Differentiating this equation for $u(r,\theta)$ with respect to $r$ gives us our boundary condition at $r=a$, $f(\theta)$.

$$u_{r}(r,\theta) = \sum_{n=1}^{\infty} n r^{n-1} (A_n \cos(n \theta) + B_n \sin(n \theta))$$

$$u_{r}(a,\theta) = \sum_{n=1}^{\infty} n a^{n-1} (A_n \cos(n \theta) + B_n \sin(n \theta)) = f(\theta)$$

$$\text{Notice that: }\int_{0}^{2\pi}f(\theta) d \theta = \int_{0}^{\pi} \sin (\theta)d \theta + \int_{\pi}^{2\pi}0 d \theta = 1-1+0 = 0$$

So $f$ has a free coefficient and we may find a unique solution up to a constant $C \in \mathbb{R}$. We have Fourier coefficients at $r = a$:

$$A_n = \frac{1}{\pi n a^{n-1}} \int_{0}^{2\pi}h(\phi)\cos(n\phi)d\phi$$

$$B_n = \frac{1}{\pi n a^{n-1}} \int_{0}^{2\pi}h(\phi)\sin(n\phi)d\phi$$

Substituting in $f(\theta)$ and splitting the integral between $(0,\pi)$ and $(\pi,2\pi)$:

$$\implies A_n = \frac{1}{\pi n a^{n-1}} \int_{0}^{2\pi}f(\phi)\cos(n\phi)d\phi = \frac{1}{\pi n a^{n-1}}( \int_{0}^{\pi}\sin(\phi)\cos(n\phi)d\phi + \int_{\pi}^{2\pi}0\cos(n\phi)d\phi)$$

$$= \frac{1}{\pi n a^{n-1}}(\frac{-1-(-1)^n}{n^2-1}) \text{, as } n \in \mathbb{N}$$

and $A_0=0$

$$\implies B_n = \frac{1}{\pi n a^{n-1}} \int_{0}^{2\pi}f(\phi)\sin(n\phi)d\phi = \frac{1}{\pi n a^{n-1}}( \int_{0}^{\pi}\ sin(\phi)\sin(n\phi)d\phi + \int_{\pi}^{2\pi}0\sin(n\phi)d\phi)$$

$$= \frac{1}{\pi n a^{n-1}}(0) = 0 \text{, as } n \in \mathbb{N}$$

$$\implies u(r,\theta) = \sum_{n=1}^{\infty} (\frac{r^n}{a^{n-1}}) \frac{-1-(-1^2)}{ \pi (n^3-n) } \cos(n \theta) + C, \phantom{\ } C \in \mathbb{R} \phantom{\ }$$

(b)

Let $a >0$. BC $h(\theta) = f(\theta)$.  $r\mapsto \frac{1}{r}$ : $\{ z : z \in \mathbb{R}_\infty , z \ge a \} \mapsto \{ \frac{1}{z} : \frac{1}{z} \in \mathbb{R}_{\infty} , \frac{1}{z} \le \frac{1}{a}\}$. Then $\frac{1}{r} \rightarrow 0$ as $r \rightarrow \infty$.

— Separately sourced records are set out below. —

@[simp] theorem State.refuse_pending (s : State) (i : Iface) (a : Nat) (v : Word) : (s.refuse i a v).pending = s.pending := s.refuse_only i a v .pending (by decide)
@[simp] theorem State.refuse_free (s : State) (i : Iface) (a : Nat) (v : Word) : (s.refuse i a v).free = s.free := s.refuse_only i a v .free (by decide)
@[simp] theorem State.refuse_clk (s : State) (i : Iface) (a : Nat) (v : Word) : (s.refuse i a v).clk = s.clk := s.refuse_only i a v .clk (by decide)
@[simp] theorem State.refuse_xing (s : State) (i : Iface) (a : Nat) (v : Word) : (s.refuse i a v).xing = s.xing := s.refuse_only i a v .xing (by decide)
@[simp] theorem State.refuse_aon (s : State) (i : Iface) (a : Nat) (v : Word) : (s.refuse i a v).aon = s.aon := s.refuse_only i a v .aon (by decide)
@[simp] theorem State.refuse_fuses (s : State) (i : Iface) (a : Nat) (v : Word) : (s.refuse i a v).fuses = s.fuses := s.refuse_only i a v .fuses (by decide)
@[simp] theorem State.refuse_whf (s : State) (i : Iface) (a : Nat) (v : Word) : (s.refuse i a v).whf = s.whf := s.refuse_only i a v .whf (by decide)
@[simp] theorem State.refuse_flows (s : State) (i : Iface) (a : Nat) (v : Word) : (s.refuse i a v).flows = s.flows := s.refuse_only i a v .flows (by decide)
@[simp] theorem State.refuse_txn (s : State) (i : Iface) (a : Nat) (v : Word) : (s.refuse i a v).txn = s.txn := s.refuse_only i a v .txn (by decide)
@[simp] theorem State.refuse_cmt (s : State) (i : Iface) (a : Nat) (v : Word) : (s.refuse i a v).cmt = s.cmt := s.refuse_only i a v .cmt (by decide)
@[simp] theorem State.refuse_hld (s : State) (i : Iface) (a : Nat) (v : Word) : (s.refuse i a v).hld = s.hld := s.refuse_only i a v .hld (by decide)
@[simp] theorem State.refuse_nand (s : State) (i : Iface) (a : Nat) (v : Word) : (s.refuse i a v).nand = s.nand := s.refuse_only i a v .nand (by decide)
@[simp] theorem State.refuse_man (s : State) (i : Iface) (a : Nat) (v : Word) : (s.refuse i a v).man = s.man := s.refuse_only i a v .man (by decide)
@[simp] theorem State.refuse_live (s : State) (i : Iface) (a : Nat) (v : Word) : (s.refuse i a v).live = s.live := s.refuse_only i a v .live (by decide)
@[simp] theorem State.refuse_img (s : State) (i : Iface) (a : Nat) (v : Word) : (s.refuse i a v).img = s.img := s.refuse_only i a v .img (by decide)
@[simp] theorem State.refuse_met (s : State) (i : Iface) (a : Nat) (v : Word) : (s.refuse i a v).met = s.met := s.refuse_only i a v .met (by decide)
@[simp] theorem State.refuse_plc (s : State) (i : Iface) (a : Nat) (v : Word) : (s.refuse i a v).plc = s.plc := s.refuse_only i a v .plc (by decide)
@[simp] theorem State.refuse_rad (s : State) (i : Iface) (a : Nat) (v : Word) : (s.refuse i a v).rad = s.rad := s.refuse_only i a v .rad (by decide)
@[simp] theorem State.refuse_eth (s : State) (i : Iface) (a : Nat) (v : Word) : (s.refuse i a v).eth = s.eth := s.refuse_only i a v .eth (by decide)
@[simp] theorem State.refuse_gwy (s : State) (i : Iface) (a : Nat) (v : Word) : (s.refuse i a v).gwy = s.gwy := s.refuse_only i a v .gwy (by decide)
@[simp] theorem State.refuse_val (s : State) (i : Iface) (a : Nat) (v : Word) : (s.refuse i a v).val = s.val := s.refuse_only i a v .val (by decide)
@[simp] theorem State.refuse_ept (s : State) (i : Iface) (a : Nat) (v : Word) : (s.refuse i a v).ept = s.ept := s.refuse_only i a v .ept (by decide)
@[simp] theorem State.refuse_bal (s : State) (i : Iface) (a : Nat) (v : Word) : (s.refuse i a v).bal = s.bal := s.refuse_only i a v .bal (by decide)
@[simp] theorem State.refuse_trf (s : State) (i : Iface) (a : Nat) (v : Word) : (s.refuse i a v).trf = s.trf := s.refuse_only i a v .trf (by decide)
@[simp] theorem State.refuse_bil (s : State) (i : Iface) (a : Nat) (v : Word) : (s.refuse i a v).bil = s.bil := s.refuse_only i a v .bil (by decide)
@[simp] theorem State.refuse_tok (s : State) (i : Iface) (a : Nat) (v : Word) : (s.refuse i a v).tok = s.tok := s.refuse_only i a v .tok (by decide)
@[simp] theorem State.refuse_pan (s : State) (i : Iface) (a : Nat) (v : Word) : (s.refuse i a v).pan = s.pan := s.refuse_only i a v .pan (by decide)
@[simp] theorem State.refuse_keys (s : State) (i : Iface) (a : Nat) (v : Word) : (s.refuse i a v).keys = s.keys := s.refuse_only i a v .keys (by decide)
@[simp] theorem State.refuse_mft (s : State) (i : Iface) (a : Nat) (v : Word) : (s.refuse i a v).mft = s.mft := s.refuse_only i a v .mft (by decide)
@[simp] theorem State.refuse_pwr (s : State) (i : Iface) (a : Nat) (v : Word) : (s.refuse i a v).pwr = s.pwr := s.refuse_only i a v .pwr (by decide)
@[simp] theorem State.refuse_tst (s : State) (i : Iface) (a : Nat) (v : Word) : (s.refuse i a v).tst = s.tst := s.refuse_only i a v .tst (by decide)
@[simp] theorem State.refuse_sram (s : State) (i : Iface) (a : Nat) (v : Word) : (s.refuse i a v).sram = s.sram := s.refuse_only i a v .sram (by decide)
@[simp] theorem State.refuse_dram (s : State) (i : Iface) (a : Nat) (v : Word) : (s.refuse i a v).dram = s.dram := s.refuse_only i a v .dram (by decide)

/-- A stored write changes registers, and where it is a refused SL attempt what its Logbook record touches. -/
theorem State.storeWord_only (s : State) (i : Iface) (a : Nat) (v : Word) : onlyIn logParts s (s.storeWord i a v) := by
  have k : ∀ (st : State) b w, onlyIn logParts st (st.setReg b w) := fun st b w => st.setReg_only b w _ (by decide)
  unfold State.storeWord
  split
  · exact onlyIn_refl _ s
  · simp only
    split
    · exact onlyIn_trans (k _ _ _) (State.logRefused_only _ _ _ _)
    · exact k _ _ _

@[simp] theorem State.storeWord_pending (s : State) (i : Iface) (a : Nat) (v : Word) : (s.storeWord i a v).pending = s.pending := s.storeWord_only i a v .pending (by decide)
@[simp] theorem State.storeWord_free (s : State) (i : Iface) (a : Nat) (v : Word) : (s.storeWord i a v).free = s.free := s.storeWord_only i a v .free (by decide)
@[simp] theorem State.storeWord_clk (s : State) (i : Iface) (a : Nat) (v : Word) : (s.storeWord i a v).clk = s.clk := s.storeWord_only i a v .clk (by decide)
@[simp] theorem State.storeWord_xing (s : State) (i : Iface) (a : Nat) (v : Word) : (s.storeWord i a v).xing = s.xing := s.storeWord_only i a v .xing (by decide)
@[simp] theorem State.storeWord_aon (s : State) (i : Iface) (a : Nat) (v : Word) : (s.storeWord i a v).aon = s.aon := s.storeWord_only i a v .aon (by decide)
@[simp] theorem State.storeWord_fuses (s : State) (i : Iface) (a : Nat) (v : Word) : (s.storeWord i a v).fuses = s.fuses := s.storeWord_only i a v .fuses (by decide)
@[simp] theorem State.storeWord_whf (s : State) (i : Iface) (a : Nat) (v : Word) : (s.storeWord i a v).whf = s.whf := s.storeWord_only i a v .whf (by decide)
@[simp] theorem State.storeWord_flows (s : State) (i : Iface) (a : Nat) (v : Word) : (s.storeWord i a v).flows = s.flows := s.storeWord_only i a v .flows (by decide)
@[simp] theorem State.storeWord_txn (s : State) (i : Iface) (a : Nat) (v : Word) : (s.storeWord i a v).txn = s.txn := s.storeWord_only i a v .txn (by decide)
@[simp] theorem State.storeWord_cmt (s : State) (i : Iface) (a : Nat) (v : Word) : (s.storeWord i a v).cmt = s.cmt := s.storeWord_only i a v .cmt (by decide)
@[simp] theorem State.storeWord_hld (s : State) (i : Iface) (a : Nat) (v : Word) : (s.storeWord i a v).hld = s.hld := s.storeWord_only i a v .hld (by decide)
@[simp] theorem State.storeWord_nand (s : State) (i : Iface) (a : Nat) (v : Word) : (s.storeWord i a v).nand = s.nand := s.storeWord_only i a v .nand (by decide)
@[simp] theorem State.storeWord_man (s : State) (i : Iface) (a : Nat) (v : Word) : (s.storeWord i a v).man = s.man := s.storeWord_only i a v .man (by decide)
@[simp] theorem State.storeWord_live (s : State) (i : Iface) (a : Nat) (v : Word) : (s.storeWord i a v).live = s.live := s.storeWord_only i a v .live (by decide)
@[simp] theorem State.storeWord_img (s : State) (i : Iface) (a : Nat) (v : Word) : (s.storeWord i a v).img = s.img := s.storeWord_only i a v .img (by decide)
@[simp] theorem State.storeWord_met (s : State) (i : Iface) (a : Nat) (v : Word) : (s.storeWord i a v).met = s.met := s.storeWord_only i a v .met (by decide)
@[simp] theorem State.storeWord_plc (s : State) (i : Iface) (a : Nat) (v : Word) : (s.storeWord i a v).plc = s.plc := s.storeWord_only i a v .plc (by decide)
@[simp] theorem State.storeWord_rad (s : State) (i : Iface) (a : Nat) (v : Word) : (s.storeWord i a v).rad = s.rad := s.storeWord_only i a v .rad (by decide)
@[simp] theorem State.storeWord_eth (s : State) (i : Iface) (a : Nat) (v : Word) : (s.storeWord i a v).eth = s.eth := s.storeWord_only i a v .eth (by decide)
@[simp] theorem State.storeWord_gwy (s : State) (i : Iface) (a : Nat) (v : Word) : (s.storeWord i a v).gwy = s.gwy := s.storeWord_only i a v .gwy (by decide)
@[simp] theorem State.storeWord_val (s : State) (i : Iface) (a : Nat) (v : Word) : (s.storeWord i a v).val = s.val := s.storeWord_only i a v .val (by decide)
@[simp] theorem State.storeWord_ept (s : State) (i : Iface) (a : Nat) (v : Word) : (s.storeWord i a v).ept = s.ept := s.storeWord_only i a v .ept (by decide)
@[simp] theorem State.storeWord_bal (s : State) (i : Iface) (a : Nat) (v : Word) : (s.storeWord i a v).bal = s.bal := s.storeWord_only i a v .bal (by decide)
@[simp] theorem State.storeWord_trf (s : State) (i : Iface) (a : Nat) (v : Word) : (s.storeWord i a v).trf = s.trf := s.storeWord_only i a v .trf (by decide)
@[simp] theorem State.storeWord_bil (s : State) (i : Iface) (a : Nat) (v : Word) : (s.storeWord i a v).bil = s.bil := s.storeWord_only i a v .bil (by decide)
@[simp] theorem State.storeWord_tok (s : State) (i : Iface) (a : Nat) (v : Word) : (s.storeWord i a v).tok = s.tok := s.storeWord_only i a v .tok (by decide)
@[simp] theorem State.storeWord_pan (s : State) (i : Iface) (a : Nat) (v : Word) : (s.storeWord i a v).pan = s.pan := s.storeWord_only i a v .pan (by decide)
@[simp] theorem State.storeWord_keys (s : State) (i : Iface) (a : Nat) (v : Word) : (s.storeWord i a v).keys = s.keys := s.storeWord_only i a v .keys (by decide)
@[simp] theorem State.storeWord_mft (s : State) (i : Iface) (a : Nat) (v : Word) : (s.storeWord i a v).mft = s.mft := s.storeWord_only i a v .mft (by decide)
@[simp] theorem State.storeWord_pwr (s : State) (i : Iface) (a : Nat) (v : Word) : (s.storeWord i a v).pwr = s.pwr := s.storeWord_only i a v .pwr (by decide)
@[simp] theorem State.storeWord_tst (s : State) (i : Iface) (a : Nat) (v : Word) : (s.storeWord i a v).tst = s.tst := s.storeWord_only i a v .tst (by decide)
@[simp] theorem State.storeWord_sram (s : State) (i : Iface) (a : Nat) (v : Word) : (s.storeWord i a v).sram = s.sram := s.storeWord_only i a v .sram (by decide)
@[simp] theorem State.storeWord_dram (s : State) (i : Iface) (a : Nat) (v : Word) : (s.storeWord i a v).dram = s.dram := s.storeWord_only i a v .dram (by decide)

Now we have: $\int_{0}^{2\pi}f(\theta) d \theta$ so our BC has a free coefficient, and the Neumann problem on the interior of the disk with BC: $\{u = h(\theta) : r = a\}$, $u(r,\theta)$ has a unique solution up to a constant $C \in \mathbb{R}$ of the form:

$$u(r,\theta) = \sum_{n=1}^{\infty} r^n (A_n \cos(n \theta) + B_n \sin(n \theta)) + C$$

$$A_n = \frac{1}{\pi n a^{n-1}} \int_{0}^{2\pi}h(\phi)\cos(n\phi)d\phi$$

$$B_n = \frac{1}{\pi n a^{n-1}} \int_{0}^{2\pi}h(\phi)\sin(n\phi)d\phi$$

Mapping $\{r \mapsto \frac{1}{r}, a \mapsto \frac{1}{a}\}$ gives us the equivalent solution on the exterior:

$$\implies u(r,\theta) = \sum_{n=1}^{\infty} r^{-n} (A_n \cos(n \theta) + B_n \sin(n \theta)) + C$$

BC at $\frac{1}{r} = \frac{1}{a}$, $u_r = f(\theta)$ so we have:

$$u_{r} = \sum_{n=1}^{\infty} (-n) r^{-n-1} (A_n \cos(n \theta) + B_n \sin(n \theta))$$

$$u_{r} \bigr|_{\frac{1}{a}} = \sum_{n=1}^{\infty} (-n) a^{-n-1} (A_n \cos(n \theta) + B_n \sin(n \theta))= f(\theta)$$

we have Fourier coefficients:

$$A_n = - \frac{1}{\pi n a^{-n-1}} \int_{0}^{2\pi}h(\phi)\cos(n\phi)d\phi$$

$$B_n = - \frac{1}{\pi n a^{-n-1}} \int_{0}^{2\pi}h(\phi)\sin(n\phi)d\phi$$

Substituting in $f(\theta)$ and splitting the integral between $(0,\pi)$ and $(\pi,2\pi)$:

$$\implies A_n = - \frac{1}{\pi n a^{-n-1}} \int_{0}^{2\pi}f(\phi)\cos(n\phi)d\phi = - \frac{1}{\pi n a^{-n-1}}( \int_{0}^{\pi}\sin(\phi)\cos(n\phi)d\phi + \int_{\pi}^{2\pi}0\cos(n\phi)d\phi)$$

$$= - \frac{1}{\pi n a^{-n-1}}( \frac{-1-(-1)^2}{n^2-1}) = 0 \text{, as } n \in \mathbb{N}$$

$$\implies B_n = - \frac{1}{\pi n a^{-n-1}} \int_{0}^{2\pi}f(\phi)\sin(n\phi)d\phi = - \frac{1}{\pi n a^{-n-1}}( \int_{0}^{\pi}\sin(\phi)\sin(n\phi)d\phi + \int_{\pi}^{2\pi}0\sin(n\phi)d\phi)$$

$$= - \frac{1}{\pi n a^{-n-1}}(0) = 0 \text{, as } n \in \mathbb{N}$$

$$\implies u(r,\theta) = \sum_{n=1}^{\infty} (\frac{a^{n+1}}{r^n}) \frac{-1-(-1)^2}{ \pi (n^3-n) } \cos(n \theta) + C, \phantom{\ } C \in \mathbb{R} \phantom{\ }$$